Task objective: Provide the data again exactly, including every line that follows.
════════════════
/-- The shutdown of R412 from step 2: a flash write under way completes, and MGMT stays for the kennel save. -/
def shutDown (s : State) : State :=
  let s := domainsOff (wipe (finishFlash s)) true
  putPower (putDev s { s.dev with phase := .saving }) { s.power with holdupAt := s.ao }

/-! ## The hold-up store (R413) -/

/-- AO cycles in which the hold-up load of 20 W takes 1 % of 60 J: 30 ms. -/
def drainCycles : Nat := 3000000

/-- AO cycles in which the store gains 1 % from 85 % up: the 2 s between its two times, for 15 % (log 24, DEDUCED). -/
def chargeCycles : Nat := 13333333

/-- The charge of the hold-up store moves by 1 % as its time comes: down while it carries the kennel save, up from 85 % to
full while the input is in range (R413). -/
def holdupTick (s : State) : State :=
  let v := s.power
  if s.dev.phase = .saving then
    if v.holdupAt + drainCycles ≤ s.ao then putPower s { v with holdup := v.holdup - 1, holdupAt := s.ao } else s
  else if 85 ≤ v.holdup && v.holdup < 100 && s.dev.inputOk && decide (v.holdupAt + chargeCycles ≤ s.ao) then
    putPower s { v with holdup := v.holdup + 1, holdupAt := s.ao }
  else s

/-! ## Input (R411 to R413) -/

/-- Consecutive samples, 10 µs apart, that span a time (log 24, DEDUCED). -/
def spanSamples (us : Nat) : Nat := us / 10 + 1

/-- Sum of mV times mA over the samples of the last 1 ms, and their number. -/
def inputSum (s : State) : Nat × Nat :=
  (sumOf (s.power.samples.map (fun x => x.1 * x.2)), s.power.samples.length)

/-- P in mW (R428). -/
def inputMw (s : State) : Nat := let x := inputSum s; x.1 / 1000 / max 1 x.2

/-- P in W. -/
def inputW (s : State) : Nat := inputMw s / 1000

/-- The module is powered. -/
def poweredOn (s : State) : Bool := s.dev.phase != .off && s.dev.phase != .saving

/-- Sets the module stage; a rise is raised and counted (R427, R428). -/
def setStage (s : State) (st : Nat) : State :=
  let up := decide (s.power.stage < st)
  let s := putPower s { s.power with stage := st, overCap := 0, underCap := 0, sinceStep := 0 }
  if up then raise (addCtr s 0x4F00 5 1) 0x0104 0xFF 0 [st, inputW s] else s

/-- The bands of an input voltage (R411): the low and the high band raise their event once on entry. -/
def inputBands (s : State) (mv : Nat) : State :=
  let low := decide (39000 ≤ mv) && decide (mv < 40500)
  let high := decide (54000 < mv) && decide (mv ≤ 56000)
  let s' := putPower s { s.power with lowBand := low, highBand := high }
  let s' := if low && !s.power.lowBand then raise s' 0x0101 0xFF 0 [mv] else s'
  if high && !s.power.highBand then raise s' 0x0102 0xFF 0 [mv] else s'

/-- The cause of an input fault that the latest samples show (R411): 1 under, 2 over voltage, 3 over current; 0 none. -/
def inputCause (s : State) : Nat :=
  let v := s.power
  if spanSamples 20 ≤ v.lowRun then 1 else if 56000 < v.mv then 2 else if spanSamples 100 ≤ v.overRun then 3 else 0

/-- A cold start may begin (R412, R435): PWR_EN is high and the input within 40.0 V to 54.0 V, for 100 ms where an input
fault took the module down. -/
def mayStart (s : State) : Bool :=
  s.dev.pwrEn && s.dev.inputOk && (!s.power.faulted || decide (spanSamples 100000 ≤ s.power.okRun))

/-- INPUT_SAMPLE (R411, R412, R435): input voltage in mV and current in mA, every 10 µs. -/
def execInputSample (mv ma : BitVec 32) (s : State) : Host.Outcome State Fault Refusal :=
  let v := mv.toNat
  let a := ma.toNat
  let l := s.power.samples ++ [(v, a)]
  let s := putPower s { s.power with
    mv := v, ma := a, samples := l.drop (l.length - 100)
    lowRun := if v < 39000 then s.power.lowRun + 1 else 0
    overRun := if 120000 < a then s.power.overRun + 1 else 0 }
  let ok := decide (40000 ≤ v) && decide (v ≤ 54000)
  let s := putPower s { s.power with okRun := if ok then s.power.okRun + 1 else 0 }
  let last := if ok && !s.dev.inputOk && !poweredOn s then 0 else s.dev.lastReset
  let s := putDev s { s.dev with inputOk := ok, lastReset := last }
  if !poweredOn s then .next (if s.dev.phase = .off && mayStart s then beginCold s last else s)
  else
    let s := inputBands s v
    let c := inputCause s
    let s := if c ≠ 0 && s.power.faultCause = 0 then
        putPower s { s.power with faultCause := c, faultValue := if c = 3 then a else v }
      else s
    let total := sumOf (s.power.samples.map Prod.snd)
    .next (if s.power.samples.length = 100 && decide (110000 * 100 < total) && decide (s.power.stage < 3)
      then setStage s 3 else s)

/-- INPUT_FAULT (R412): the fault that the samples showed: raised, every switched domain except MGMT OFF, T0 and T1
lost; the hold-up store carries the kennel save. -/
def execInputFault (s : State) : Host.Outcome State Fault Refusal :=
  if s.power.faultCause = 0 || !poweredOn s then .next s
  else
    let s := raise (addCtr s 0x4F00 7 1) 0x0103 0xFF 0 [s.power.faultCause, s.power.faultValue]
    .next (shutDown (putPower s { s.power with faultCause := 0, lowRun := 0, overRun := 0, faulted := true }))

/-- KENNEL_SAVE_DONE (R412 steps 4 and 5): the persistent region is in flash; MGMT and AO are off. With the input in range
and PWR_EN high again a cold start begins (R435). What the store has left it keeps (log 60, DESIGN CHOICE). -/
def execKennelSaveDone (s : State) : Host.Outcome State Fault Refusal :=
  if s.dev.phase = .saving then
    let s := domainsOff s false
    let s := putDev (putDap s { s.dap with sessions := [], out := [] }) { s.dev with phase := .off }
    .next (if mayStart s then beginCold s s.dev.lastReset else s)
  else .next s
════════════════
Answer space:
/-- The shutdown of R412 from step 2: a flash write under way completes, and MGMT stays for the kennel save. -/
def shutDown (s : State) : State :=
  let s := domainsOff (wipe (finishFlash s)) true
  putPower (putDev s { s.dev with phase := .saving }) { s.power with holdupAt := s.ao }

/-! ## The hold-up store (R413) -/

/-- AO cycles in which the hold-up load of 20 W takes 1 % of 60 J: 30 ms. -/
def drainCycles : Nat := 3000000

/-- AO cycles in which the store gains 1 % from 85 % up: the 2 s between its two times, for 15 % (log 24, DEDUCED). -/
def chargeCycles : Nat := 13333333

/-- The charge of the hold-up store moves by 1 % as its time comes: down while it carries the kennel save, up from 85 % to
full while the input is in range (R413). -/
def holdupTick (s : State) : State :=
  let v := s.power
  if s.dev.phase = .saving then
    if v.holdupAt + drainCycles ≤ s.ao then putPower s { v with holdup := v.holdup - 1, holdupAt := s.ao } else s
  else if 85 ≤ v.holdup && v.holdup < 100 && s.dev.inputOk && decide (v.holdupAt + chargeCycles ≤ s.ao) then
    putPower s { v with holdup := v.holdup + 1, holdupAt := s.ao }
  else s

/-! ## Input (R411 to R413) -/

/-- Consecutive samples, 10 µs apart, that span a time (log 24, DEDUCED). -/
def spanSamples (us : Nat) : Nat := us / 10 + 1

/-- Sum of mV times mA over the samples of the last 1 ms, and their number. -/
def inputSum (s : State) : Nat × Nat :=
  (sumOf (s.power.samples.map (fun x => x.1 * x.2)), s.power.samples.length)

/-- P in mW (R428). -/
def inputMw (s : State) : Nat := let x := inputSum s; x.1 / 1000 / max 1 x.2

/-- P in W. -/
def inputW (s : State) : Nat := inputMw s / 1000

/-- The module is powered. -/
def poweredOn (s : State) : Bool := s.dev.phase != .off && s.dev.phase != .saving

/-- Sets the module stage; a rise is raised and counted (R427, R428). -/
def setStage (s : State) (st : Nat) : State :=
  let up := decide (s.power.stage < st)
  let s := putPower s { s.power with stage := st, overCap := 0, underCap := 0, sinceStep := 0 }
  if up then raise (addCtr s 0x4F00 5 1) 0x0104 0xFF 0 [st, inputW s] else s

/-- The bands of an input voltage (R411): the low and the high band raise their event once on entry. -/
def inputBands (s : State) (mv : Nat) : State :=
  let low := decide (39000 ≤ mv) && decide (mv < 40500)
  let high := decide (54000 < mv) && decide (mv ≤ 56000)
  let s' := putPower s { s.power with lowBand := low, highBand := high }
  let s' := if low && !s.power.lowBand then raise s' 0x0101 0xFF 0 [mv] else s'
  if high && !s.power.highBand then raise s' 0x0102 0xFF 0 [mv] else s'

/-- The cause of an input fault that the latest samples show (R411): 1 under, 2 over voltage, 3 over current; 0 none. -/
def inputCause (s : State) : Nat :=
  let v := s.power
  if spanSamples 20 ≤ v.lowRun then 1 else if 56000 < v.mv then 2 else if spanSamples 100 ≤ v.overRun then 3 else 0

/-- A cold start may begin (R412, R435): PWR_EN is high and the input within 40.0 V to 54.0 V, for 100 ms where an input
fault took the module down. -/
def mayStart (s : State) : Bool :=
  s.dev.pwrEn && s.dev.inputOk && (!s.power.faulted || decide (spanSamples 100000 ≤ s.power.okRun))

/-- INPUT_SAMPLE (R411, R412, R435): input voltage in mV and current in mA, every 10 µs. -/
def execInputSample (mv ma : BitVec 32) (s : State) : Host.Outcome State Fault Refusal :=
  let v := mv.toNat
  let a := ma.toNat
  let l := s.power.samples ++ [(v, a)]
  let s := putPower s { s.power with
    mv := v, ma := a, samples := l.drop (l.length - 100)
    lowRun := if v < 39000 then s.power.lowRun + 1 else 0
    overRun := if 120000 < a then s.power.overRun + 1 else 0 }
  let ok := decide (40000 ≤ v) && decide (v ≤ 54000)
  let s := putPower s { s.power with okRun := if ok then s.power.okRun + 1 else 0 }
  let last := if ok && !s.dev.inputOk && !poweredOn s then 0 else s.dev.lastReset
  let s := putDev s { s.dev with inputOk := ok, lastReset := last }
  if !poweredOn s then .next (if s.dev.phase = .off && mayStart s then beginCold s last else s)
  else
    let s := inputBands s v
    let c := inputCause s
    let s := if c ≠ 0 && s.power.faultCause = 0 then
        putPower s { s.power with faultCause := c, faultValue := if c = 3 then a else v }
      else s
    let total := sumOf (s.power.samples.map Prod.snd)
    .next (if s.power.samples.length = 100 && decide (110000 * 100 < total) && decide (s.power.stage < 3)
      then setStage s 3 else s)

/-- INPUT_FAULT (R412): the fault that the samples showed: raised, every switched domain except MGMT OFF, T0 and T1
lost; the hold-up store carries the kennel save. -/
def execInputFault (s : State) : Host.Outcome State Fault Refusal :=
  if s.power.faultCause = 0 || !poweredOn s then .next s
  else
    let s := raise (addCtr s 0x4F00 7 1) 0x0103 0xFF 0 [s.power.faultCause, s.power.faultValue]
    .next (shutDown (putPower s { s.power with faultCause := 0, lowRun := 0, overRun := 0, faulted := true }))

/-- KENNEL_SAVE_DONE (R412 steps 4 and 5): the persistent region is in flash; MGMT and AO are off. With the input in range
and PWR_EN high again a cold start begins (R435). What the store has left it keeps (log 60, DESIGN CHOICE). -/
def execKennelSaveDone (s : State) : Host.Outcome State Fault Refusal :=
  if s.dev.phase = .saving then
    let s := domainsOff s false
    let s := putDev (putDap s { s.dap with sessions := [], out := [] }) { s.dev with phase := .off }
    .next (if mayStart s then beginCold s s.dev.lastReset else s)
  else .next s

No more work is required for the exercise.